Material to process section start

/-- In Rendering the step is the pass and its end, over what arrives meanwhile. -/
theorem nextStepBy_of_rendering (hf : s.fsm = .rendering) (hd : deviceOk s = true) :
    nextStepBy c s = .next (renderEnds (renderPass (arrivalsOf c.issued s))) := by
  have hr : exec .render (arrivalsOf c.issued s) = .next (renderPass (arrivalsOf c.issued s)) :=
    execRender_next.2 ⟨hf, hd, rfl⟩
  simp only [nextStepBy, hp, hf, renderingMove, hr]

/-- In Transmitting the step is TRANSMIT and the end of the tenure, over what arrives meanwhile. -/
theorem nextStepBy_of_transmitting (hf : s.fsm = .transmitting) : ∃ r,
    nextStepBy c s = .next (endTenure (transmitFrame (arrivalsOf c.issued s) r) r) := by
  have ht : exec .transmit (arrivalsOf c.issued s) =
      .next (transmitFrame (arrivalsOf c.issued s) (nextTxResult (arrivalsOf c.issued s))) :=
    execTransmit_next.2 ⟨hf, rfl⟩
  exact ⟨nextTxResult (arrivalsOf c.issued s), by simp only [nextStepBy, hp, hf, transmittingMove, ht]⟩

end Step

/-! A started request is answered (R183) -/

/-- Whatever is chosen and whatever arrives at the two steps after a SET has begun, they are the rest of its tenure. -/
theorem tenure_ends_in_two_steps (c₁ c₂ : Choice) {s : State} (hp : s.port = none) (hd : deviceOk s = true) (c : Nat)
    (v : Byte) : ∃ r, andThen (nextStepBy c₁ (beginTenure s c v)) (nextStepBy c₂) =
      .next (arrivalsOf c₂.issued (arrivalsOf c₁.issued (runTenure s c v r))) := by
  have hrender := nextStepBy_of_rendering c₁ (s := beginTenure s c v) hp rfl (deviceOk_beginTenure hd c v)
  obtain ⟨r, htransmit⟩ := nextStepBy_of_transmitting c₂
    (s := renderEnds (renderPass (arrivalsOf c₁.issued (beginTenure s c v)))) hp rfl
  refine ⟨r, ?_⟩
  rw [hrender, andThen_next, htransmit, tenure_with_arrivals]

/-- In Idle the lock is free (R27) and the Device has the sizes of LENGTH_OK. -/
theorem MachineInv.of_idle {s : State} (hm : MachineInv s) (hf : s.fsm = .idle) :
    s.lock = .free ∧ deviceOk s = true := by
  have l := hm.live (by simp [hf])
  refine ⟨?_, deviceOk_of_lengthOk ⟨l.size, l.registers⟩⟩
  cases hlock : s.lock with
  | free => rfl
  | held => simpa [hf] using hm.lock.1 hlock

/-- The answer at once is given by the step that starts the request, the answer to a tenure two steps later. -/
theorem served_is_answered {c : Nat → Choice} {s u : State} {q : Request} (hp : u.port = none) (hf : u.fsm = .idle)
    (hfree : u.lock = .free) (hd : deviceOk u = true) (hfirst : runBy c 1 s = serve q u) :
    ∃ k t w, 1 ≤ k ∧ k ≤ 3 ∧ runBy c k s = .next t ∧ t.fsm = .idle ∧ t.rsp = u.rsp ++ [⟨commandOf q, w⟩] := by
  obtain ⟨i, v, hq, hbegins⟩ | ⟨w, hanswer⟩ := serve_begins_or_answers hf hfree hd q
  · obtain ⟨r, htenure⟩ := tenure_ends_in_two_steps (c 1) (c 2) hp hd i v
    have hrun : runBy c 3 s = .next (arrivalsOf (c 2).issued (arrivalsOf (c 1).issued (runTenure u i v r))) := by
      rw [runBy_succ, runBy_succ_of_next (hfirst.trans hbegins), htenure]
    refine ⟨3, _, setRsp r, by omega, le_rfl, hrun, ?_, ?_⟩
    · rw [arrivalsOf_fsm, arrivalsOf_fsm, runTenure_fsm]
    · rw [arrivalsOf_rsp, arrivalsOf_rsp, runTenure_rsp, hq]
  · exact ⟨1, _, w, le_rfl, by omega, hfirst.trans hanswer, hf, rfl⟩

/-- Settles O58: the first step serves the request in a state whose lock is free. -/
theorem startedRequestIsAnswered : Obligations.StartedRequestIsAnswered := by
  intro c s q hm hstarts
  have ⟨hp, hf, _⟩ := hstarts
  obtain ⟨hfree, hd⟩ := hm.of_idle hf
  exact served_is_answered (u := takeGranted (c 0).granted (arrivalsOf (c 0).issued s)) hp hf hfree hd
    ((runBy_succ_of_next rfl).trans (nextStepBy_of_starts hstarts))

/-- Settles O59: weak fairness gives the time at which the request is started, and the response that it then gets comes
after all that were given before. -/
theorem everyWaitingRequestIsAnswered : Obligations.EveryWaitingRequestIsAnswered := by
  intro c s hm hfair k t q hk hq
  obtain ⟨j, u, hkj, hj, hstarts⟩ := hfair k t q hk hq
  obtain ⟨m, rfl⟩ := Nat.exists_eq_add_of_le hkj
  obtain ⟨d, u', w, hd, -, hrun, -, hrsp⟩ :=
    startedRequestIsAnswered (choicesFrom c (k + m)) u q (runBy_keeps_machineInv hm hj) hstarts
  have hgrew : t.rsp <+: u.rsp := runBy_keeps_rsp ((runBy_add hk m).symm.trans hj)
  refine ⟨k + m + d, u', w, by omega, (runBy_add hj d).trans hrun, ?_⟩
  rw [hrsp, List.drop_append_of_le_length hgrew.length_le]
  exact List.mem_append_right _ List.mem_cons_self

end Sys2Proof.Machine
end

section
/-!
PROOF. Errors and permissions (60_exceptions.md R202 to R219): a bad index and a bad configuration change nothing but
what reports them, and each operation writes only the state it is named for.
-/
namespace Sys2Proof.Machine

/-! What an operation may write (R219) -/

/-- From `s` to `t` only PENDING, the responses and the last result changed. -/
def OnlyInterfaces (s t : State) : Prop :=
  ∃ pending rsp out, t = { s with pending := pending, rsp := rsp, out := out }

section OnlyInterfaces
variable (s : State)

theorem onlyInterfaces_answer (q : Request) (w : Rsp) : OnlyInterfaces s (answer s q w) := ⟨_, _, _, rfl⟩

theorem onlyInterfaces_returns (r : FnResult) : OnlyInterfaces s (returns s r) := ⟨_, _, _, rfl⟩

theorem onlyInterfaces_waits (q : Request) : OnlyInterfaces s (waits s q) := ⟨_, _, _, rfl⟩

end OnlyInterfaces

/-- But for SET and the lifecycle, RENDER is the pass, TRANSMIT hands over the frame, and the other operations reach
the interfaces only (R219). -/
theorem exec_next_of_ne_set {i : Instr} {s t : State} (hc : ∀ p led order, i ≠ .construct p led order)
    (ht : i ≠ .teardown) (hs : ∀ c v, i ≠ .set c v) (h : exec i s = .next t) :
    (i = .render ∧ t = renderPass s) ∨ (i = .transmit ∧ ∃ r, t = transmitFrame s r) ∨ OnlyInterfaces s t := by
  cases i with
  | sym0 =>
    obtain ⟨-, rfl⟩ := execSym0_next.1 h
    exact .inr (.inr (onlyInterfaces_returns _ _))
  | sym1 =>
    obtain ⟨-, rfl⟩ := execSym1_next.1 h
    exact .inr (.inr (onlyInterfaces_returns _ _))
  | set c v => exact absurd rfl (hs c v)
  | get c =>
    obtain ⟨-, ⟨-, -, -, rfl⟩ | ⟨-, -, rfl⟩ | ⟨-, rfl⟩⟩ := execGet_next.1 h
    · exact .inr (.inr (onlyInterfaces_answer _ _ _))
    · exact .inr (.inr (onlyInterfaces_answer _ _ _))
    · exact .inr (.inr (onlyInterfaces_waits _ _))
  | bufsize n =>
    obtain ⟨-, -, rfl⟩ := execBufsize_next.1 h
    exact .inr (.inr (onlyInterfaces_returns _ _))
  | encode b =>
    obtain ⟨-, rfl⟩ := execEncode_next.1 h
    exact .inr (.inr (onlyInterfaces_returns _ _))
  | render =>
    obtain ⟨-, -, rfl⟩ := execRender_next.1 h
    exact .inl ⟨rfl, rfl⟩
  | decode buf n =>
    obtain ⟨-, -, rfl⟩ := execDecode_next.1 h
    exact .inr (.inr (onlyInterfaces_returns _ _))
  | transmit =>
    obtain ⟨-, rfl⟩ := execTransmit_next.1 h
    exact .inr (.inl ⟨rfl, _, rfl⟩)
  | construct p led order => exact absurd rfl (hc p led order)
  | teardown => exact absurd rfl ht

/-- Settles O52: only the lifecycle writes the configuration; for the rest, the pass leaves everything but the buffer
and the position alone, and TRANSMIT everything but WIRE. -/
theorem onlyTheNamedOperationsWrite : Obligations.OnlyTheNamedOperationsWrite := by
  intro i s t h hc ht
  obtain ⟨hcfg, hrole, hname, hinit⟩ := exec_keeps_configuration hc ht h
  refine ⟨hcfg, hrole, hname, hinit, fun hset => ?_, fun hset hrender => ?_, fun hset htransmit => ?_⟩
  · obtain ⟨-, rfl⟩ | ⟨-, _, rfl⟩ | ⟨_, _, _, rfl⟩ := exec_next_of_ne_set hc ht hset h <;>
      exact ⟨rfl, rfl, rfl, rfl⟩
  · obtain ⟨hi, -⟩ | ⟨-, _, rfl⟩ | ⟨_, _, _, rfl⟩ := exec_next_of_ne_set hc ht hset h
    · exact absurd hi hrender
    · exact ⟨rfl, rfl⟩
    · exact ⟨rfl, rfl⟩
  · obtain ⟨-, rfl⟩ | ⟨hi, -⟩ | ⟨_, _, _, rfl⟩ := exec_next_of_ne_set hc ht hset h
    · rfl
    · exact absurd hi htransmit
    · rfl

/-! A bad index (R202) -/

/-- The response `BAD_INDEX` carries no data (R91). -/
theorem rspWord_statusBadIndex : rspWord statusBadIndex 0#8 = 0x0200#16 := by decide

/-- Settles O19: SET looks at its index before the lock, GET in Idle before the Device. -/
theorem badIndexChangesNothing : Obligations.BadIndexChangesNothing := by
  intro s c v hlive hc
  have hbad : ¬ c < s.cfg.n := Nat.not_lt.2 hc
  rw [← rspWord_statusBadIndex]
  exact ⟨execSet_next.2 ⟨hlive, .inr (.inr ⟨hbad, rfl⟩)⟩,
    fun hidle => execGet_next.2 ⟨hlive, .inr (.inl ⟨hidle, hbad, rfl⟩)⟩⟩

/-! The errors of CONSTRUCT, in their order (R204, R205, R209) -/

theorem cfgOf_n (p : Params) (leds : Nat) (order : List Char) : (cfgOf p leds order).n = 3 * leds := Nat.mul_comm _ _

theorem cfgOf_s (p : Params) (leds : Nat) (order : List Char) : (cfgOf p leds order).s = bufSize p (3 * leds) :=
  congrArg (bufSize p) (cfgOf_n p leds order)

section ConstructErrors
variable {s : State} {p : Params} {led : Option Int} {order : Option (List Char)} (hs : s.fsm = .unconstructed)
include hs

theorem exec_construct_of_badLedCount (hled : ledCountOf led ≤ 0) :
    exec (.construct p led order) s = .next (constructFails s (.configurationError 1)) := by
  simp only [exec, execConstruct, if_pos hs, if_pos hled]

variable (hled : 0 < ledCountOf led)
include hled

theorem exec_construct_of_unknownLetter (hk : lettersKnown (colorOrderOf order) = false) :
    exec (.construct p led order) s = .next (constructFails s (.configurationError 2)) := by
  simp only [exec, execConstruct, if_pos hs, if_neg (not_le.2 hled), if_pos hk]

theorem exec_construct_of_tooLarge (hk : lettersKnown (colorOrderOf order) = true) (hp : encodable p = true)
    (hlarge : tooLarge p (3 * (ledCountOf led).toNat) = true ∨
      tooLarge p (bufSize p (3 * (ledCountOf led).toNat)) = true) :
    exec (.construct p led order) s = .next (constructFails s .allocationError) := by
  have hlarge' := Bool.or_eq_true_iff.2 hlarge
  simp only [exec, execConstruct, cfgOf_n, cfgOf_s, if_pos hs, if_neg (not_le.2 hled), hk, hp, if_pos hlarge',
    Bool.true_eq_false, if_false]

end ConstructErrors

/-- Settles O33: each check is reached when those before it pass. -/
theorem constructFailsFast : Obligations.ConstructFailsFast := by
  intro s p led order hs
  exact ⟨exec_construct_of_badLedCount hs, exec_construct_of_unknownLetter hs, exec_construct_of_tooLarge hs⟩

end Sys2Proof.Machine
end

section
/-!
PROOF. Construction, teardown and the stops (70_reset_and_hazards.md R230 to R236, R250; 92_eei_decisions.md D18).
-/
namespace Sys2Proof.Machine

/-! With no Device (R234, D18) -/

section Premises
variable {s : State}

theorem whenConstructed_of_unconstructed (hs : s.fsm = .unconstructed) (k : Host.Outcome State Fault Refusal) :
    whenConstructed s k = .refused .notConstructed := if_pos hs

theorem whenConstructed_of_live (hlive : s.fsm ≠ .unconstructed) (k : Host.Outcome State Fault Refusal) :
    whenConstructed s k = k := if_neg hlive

Material to process section end

- **Required action**:
Starting with the first line of the records, repeat every line up to and including the one containing "(s := renderEnds", and nothing else.

- **Result for this exercise**:
/-- In Rendering the step is the pass and its end, over what arrives meanwhile. -/
theorem nextStepBy_of_rendering (hf : s.fsm = .rendering) (hd : deviceOk s = true) :
    nextStepBy c s = .next (renderEnds (renderPass (arrivalsOf c.issued s))) := by
  have hr : exec .render (arrivalsOf c.issued s) = .next (renderPass (arrivalsOf c.issued s)) :=
    execRender_next.2 ⟨hf, hd, rfl⟩
  simp only [nextStepBy, hp, hf, renderingMove, hr]

/-- In Transmitting the step is TRANSMIT and the end of the tenure, over what arrives meanwhile. -/
theorem nextStepBy_of_transmitting (hf : s.fsm = .transmitting) : ∃ r,
    nextStepBy c s = .next (endTenure (transmitFrame (arrivalsOf c.issued s) r) r) := by
  have ht : exec .transmit (arrivalsOf c.issued s) =
      .next (transmitFrame (arrivalsOf c.issued s) (nextTxResult (arrivalsOf c.issued s))) :=
    execTransmit_next.2 ⟨hf, rfl⟩
  exact ⟨nextTxResult (arrivalsOf c.issued s), by simp only [nextStepBy, hp, hf, transmittingMove, ht]⟩

end Step

/-! A started request is answered (R183) -/

/-- Whatever is chosen and whatever arrives at the two steps after a SET has begun, they are the rest of its tenure. -/
theorem tenure_ends_in_two_steps (c₁ c₂ : Choice) {s : State} (hp : s.port = none) (hd : deviceOk s = true) (c : Nat)
    (v : Byte) : ∃ r, andThen (nextStepBy c₁ (beginTenure s c v)) (nextStepBy c₂) =
      .next (arrivalsOf c₂.issued (arrivalsOf c₁.issued (runTenure s c v r))) := by
  have hrender := nextStepBy_of_rendering c₁ (s := beginTenure s c v) hp rfl (deviceOk_beginTenure hd c v)
  obtain ⟨r, htransmit⟩ := nextStepBy_of_transmitting c₂
    (s := renderEnds (renderPass (arrivalsOf c₁.issued (beginTenure s c v)))) hp rfl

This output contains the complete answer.